Stored data entries:
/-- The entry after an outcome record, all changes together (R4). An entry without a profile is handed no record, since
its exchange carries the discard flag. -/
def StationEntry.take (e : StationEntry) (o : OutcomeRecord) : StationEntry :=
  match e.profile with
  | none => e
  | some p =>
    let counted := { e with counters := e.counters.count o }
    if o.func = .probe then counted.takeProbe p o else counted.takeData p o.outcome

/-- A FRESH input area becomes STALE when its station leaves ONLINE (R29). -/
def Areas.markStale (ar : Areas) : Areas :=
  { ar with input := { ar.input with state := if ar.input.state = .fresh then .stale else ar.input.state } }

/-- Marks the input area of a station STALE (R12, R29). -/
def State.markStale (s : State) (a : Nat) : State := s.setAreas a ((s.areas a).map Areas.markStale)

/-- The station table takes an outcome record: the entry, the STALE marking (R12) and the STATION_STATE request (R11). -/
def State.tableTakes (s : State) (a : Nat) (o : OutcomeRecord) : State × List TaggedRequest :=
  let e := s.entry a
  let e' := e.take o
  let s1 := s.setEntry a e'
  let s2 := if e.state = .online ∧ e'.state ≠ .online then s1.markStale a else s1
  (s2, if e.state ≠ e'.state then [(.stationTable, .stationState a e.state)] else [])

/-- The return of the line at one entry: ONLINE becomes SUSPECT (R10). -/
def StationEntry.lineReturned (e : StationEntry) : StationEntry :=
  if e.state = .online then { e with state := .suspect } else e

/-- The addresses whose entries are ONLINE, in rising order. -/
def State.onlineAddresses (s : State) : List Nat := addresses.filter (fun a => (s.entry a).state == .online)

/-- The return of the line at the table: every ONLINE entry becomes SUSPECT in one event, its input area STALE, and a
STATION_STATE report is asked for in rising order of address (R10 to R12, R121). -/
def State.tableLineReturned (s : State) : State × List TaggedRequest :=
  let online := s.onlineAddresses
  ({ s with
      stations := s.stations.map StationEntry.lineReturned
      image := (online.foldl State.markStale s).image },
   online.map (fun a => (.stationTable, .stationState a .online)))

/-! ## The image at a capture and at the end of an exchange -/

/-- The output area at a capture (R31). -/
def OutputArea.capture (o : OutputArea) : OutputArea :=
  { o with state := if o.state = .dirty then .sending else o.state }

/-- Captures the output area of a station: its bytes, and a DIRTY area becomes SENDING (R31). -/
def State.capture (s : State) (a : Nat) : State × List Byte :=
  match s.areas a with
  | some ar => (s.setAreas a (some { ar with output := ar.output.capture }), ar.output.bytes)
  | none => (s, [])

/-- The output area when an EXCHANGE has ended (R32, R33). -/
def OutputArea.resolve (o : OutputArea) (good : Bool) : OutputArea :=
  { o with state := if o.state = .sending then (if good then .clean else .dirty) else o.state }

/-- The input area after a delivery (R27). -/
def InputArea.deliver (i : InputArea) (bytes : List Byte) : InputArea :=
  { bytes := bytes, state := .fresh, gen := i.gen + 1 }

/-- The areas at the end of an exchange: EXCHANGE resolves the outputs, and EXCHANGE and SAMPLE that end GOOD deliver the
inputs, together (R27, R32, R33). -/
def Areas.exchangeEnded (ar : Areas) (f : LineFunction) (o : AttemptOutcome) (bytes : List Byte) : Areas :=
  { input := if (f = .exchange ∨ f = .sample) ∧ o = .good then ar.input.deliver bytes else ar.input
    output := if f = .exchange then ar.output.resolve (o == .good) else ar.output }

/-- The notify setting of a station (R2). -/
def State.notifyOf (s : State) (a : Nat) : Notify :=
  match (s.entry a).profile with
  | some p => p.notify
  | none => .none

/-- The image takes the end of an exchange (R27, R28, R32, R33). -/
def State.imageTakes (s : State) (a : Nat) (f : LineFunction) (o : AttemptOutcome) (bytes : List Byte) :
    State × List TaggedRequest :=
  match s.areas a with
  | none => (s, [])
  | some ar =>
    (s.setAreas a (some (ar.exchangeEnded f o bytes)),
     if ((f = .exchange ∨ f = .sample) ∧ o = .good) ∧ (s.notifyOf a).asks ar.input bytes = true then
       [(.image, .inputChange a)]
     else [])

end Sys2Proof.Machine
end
* * *
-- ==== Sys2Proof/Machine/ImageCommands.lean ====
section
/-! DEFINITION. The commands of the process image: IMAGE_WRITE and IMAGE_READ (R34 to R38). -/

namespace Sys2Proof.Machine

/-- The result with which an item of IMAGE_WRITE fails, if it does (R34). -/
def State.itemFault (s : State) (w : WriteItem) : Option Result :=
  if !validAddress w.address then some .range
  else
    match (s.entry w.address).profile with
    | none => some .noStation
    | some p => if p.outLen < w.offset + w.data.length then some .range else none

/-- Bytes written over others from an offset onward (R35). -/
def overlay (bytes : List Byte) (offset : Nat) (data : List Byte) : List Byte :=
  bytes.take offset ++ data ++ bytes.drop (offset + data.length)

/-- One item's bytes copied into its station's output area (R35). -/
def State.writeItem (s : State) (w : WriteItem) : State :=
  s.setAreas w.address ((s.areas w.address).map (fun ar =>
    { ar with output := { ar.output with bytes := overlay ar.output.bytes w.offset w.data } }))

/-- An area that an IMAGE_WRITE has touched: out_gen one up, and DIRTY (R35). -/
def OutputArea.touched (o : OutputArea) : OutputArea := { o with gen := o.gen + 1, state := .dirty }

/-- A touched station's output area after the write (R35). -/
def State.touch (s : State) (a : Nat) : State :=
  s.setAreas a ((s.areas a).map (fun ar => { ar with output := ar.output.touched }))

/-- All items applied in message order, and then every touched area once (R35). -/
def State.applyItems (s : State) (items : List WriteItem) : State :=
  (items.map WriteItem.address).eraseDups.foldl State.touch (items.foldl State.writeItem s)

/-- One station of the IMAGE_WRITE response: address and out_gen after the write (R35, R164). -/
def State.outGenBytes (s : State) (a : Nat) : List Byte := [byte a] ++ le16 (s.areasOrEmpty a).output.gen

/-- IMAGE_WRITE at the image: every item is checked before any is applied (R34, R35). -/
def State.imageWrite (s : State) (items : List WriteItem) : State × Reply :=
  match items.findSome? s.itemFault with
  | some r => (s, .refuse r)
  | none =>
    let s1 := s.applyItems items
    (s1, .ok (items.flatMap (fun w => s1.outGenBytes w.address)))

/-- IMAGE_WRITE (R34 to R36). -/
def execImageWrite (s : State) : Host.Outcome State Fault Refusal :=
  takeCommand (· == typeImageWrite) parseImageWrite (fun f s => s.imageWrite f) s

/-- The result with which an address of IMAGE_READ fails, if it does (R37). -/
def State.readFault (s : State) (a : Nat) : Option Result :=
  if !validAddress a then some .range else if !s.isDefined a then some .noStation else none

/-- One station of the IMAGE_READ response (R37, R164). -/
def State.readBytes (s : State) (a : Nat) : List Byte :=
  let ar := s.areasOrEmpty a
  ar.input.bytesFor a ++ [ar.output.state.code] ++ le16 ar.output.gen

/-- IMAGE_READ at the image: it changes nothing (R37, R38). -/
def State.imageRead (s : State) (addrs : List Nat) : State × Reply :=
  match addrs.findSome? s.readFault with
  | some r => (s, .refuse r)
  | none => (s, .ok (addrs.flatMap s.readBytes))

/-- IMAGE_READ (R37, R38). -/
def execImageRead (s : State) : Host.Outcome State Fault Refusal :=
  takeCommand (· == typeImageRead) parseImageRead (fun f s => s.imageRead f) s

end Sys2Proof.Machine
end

◆ Goal of the exercise
Write down, word for word, the lines above from the one containing "write (R35). -/" through the one containing "once (R35). -/", both ends included.

◆ Result for this task
/-- A touched station's output area after the write (R35). -/
def State.touch (s : State) (a : Nat) : State :=
  s.setAreas a ((s.areas a).map (fun ar => { ar with output := ar.output.touched }))

/-- All items applied in message order, and then every touched area once (R35). -/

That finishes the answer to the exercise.